[Stored items]
*** Block opens ***
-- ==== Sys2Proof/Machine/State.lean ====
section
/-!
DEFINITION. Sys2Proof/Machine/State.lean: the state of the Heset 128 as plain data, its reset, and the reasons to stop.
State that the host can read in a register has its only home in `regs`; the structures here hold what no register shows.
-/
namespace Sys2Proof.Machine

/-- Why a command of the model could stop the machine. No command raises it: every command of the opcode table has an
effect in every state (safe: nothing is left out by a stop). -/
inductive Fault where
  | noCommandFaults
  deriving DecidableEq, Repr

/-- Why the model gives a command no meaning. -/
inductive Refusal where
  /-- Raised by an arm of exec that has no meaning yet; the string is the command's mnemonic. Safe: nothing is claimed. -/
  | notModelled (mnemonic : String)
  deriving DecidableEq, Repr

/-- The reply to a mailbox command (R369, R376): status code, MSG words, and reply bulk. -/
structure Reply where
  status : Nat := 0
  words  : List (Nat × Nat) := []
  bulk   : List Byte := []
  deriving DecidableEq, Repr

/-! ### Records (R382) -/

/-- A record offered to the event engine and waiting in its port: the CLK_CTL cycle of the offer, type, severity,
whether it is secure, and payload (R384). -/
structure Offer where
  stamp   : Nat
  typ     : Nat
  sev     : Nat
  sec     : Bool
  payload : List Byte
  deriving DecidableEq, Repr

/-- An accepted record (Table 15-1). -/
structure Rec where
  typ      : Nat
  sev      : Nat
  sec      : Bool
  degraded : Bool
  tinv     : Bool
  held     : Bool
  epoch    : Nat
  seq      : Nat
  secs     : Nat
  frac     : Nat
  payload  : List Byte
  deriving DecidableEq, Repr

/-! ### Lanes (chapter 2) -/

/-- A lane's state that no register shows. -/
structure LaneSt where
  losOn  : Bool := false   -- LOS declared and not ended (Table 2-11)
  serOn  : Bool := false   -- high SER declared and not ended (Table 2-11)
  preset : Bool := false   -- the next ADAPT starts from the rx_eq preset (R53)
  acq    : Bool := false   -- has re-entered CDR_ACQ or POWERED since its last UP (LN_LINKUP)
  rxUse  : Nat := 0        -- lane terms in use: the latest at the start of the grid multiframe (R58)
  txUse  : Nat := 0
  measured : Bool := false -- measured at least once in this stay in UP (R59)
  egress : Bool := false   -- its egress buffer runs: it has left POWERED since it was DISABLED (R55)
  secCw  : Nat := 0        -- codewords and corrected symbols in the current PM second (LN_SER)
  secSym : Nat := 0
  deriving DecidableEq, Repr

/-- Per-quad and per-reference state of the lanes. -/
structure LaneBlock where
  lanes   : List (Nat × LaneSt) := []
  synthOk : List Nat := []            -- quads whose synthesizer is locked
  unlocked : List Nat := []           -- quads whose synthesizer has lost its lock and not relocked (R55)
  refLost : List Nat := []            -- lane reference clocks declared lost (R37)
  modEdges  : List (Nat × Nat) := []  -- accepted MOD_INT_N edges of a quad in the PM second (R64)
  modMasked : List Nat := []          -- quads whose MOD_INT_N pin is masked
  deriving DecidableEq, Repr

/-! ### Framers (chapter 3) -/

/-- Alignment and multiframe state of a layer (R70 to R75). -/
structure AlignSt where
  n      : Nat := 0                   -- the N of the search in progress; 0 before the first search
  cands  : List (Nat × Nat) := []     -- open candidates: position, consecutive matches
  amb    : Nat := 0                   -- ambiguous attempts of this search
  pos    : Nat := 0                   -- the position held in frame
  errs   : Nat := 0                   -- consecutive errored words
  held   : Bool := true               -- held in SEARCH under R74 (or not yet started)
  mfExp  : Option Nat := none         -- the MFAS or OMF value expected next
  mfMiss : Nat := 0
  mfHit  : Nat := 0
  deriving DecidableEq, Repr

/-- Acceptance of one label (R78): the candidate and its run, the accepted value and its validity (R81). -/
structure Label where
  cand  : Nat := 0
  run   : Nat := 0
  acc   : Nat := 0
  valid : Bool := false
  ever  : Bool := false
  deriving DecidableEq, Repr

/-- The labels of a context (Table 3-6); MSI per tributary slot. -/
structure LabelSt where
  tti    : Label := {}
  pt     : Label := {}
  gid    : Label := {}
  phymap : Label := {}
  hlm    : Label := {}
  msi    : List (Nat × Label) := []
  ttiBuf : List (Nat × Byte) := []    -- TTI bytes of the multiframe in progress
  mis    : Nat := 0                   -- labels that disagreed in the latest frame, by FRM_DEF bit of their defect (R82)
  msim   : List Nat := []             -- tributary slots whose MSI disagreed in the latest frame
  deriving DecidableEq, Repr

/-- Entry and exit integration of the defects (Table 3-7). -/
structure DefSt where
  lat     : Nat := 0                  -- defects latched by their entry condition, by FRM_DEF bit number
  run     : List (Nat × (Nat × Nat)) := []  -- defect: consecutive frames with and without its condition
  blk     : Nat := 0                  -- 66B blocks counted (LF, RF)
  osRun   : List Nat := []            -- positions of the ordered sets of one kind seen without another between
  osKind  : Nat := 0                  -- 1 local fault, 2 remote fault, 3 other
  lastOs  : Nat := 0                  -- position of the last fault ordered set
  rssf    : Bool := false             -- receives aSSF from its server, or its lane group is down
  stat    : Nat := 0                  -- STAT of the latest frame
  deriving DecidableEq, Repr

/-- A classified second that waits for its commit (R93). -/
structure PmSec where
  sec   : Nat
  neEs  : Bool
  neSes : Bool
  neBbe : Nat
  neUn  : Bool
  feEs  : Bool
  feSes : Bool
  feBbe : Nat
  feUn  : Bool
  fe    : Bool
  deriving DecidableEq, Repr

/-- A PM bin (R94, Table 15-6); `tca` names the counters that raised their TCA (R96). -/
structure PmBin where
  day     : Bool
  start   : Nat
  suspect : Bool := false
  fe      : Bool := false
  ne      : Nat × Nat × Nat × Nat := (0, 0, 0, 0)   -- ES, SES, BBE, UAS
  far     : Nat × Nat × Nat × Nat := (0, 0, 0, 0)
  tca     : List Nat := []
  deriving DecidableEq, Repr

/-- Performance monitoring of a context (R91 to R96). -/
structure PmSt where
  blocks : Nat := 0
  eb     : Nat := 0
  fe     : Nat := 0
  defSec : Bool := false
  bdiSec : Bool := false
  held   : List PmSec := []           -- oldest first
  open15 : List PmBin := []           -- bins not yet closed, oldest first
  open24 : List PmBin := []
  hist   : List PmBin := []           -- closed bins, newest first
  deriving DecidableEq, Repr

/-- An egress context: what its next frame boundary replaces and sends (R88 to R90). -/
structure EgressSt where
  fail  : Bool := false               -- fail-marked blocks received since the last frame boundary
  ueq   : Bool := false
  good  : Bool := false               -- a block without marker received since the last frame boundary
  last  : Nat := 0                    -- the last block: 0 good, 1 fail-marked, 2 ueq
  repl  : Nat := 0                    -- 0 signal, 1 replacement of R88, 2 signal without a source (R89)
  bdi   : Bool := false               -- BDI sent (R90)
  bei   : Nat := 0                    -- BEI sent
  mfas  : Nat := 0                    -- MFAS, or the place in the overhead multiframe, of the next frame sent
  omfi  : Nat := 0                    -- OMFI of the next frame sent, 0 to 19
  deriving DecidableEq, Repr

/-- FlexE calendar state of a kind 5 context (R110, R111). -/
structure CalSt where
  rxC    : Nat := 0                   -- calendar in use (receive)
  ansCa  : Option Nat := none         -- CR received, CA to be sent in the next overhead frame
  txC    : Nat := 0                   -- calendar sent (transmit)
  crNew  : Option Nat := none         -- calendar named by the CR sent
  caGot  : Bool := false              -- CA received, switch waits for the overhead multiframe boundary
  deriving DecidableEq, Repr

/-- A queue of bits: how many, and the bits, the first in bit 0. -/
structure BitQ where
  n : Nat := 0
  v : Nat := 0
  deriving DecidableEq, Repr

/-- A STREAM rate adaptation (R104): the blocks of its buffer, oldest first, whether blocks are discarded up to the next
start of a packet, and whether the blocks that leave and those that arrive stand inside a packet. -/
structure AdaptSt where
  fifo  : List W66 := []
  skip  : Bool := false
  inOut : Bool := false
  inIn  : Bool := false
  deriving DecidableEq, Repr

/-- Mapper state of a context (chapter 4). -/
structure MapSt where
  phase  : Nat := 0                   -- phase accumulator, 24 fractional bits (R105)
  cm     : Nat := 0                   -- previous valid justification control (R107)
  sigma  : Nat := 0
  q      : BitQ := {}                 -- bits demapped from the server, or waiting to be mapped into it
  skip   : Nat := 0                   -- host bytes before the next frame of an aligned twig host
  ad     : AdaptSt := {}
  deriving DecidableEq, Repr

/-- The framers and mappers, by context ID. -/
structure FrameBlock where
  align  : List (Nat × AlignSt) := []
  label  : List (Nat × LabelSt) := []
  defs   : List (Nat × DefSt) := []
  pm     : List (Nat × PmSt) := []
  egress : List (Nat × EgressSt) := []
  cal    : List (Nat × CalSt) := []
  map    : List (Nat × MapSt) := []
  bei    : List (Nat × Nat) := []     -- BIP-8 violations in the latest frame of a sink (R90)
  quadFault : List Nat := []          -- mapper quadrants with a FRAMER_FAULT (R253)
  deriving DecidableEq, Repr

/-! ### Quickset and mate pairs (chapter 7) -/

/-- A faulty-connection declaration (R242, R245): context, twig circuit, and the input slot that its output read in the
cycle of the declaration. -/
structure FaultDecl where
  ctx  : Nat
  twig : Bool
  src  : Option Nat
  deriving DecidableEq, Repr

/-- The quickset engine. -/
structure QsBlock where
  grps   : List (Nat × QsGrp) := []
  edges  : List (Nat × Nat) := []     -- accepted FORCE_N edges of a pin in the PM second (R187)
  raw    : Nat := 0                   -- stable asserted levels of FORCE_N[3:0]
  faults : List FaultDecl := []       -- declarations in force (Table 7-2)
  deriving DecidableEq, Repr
*** Block closes ***
• _Work request_: Nothing but the lines with "twig" should be returned, copied from the entries above.

• _Task answer_:
  skip   : Nat := 0                   -- host bytes before the next frame of an aligned twig host
/-- A faulty-connection declaration (R242, R245): context, twig circuit, and the input slot that its output read in the
  twig : Bool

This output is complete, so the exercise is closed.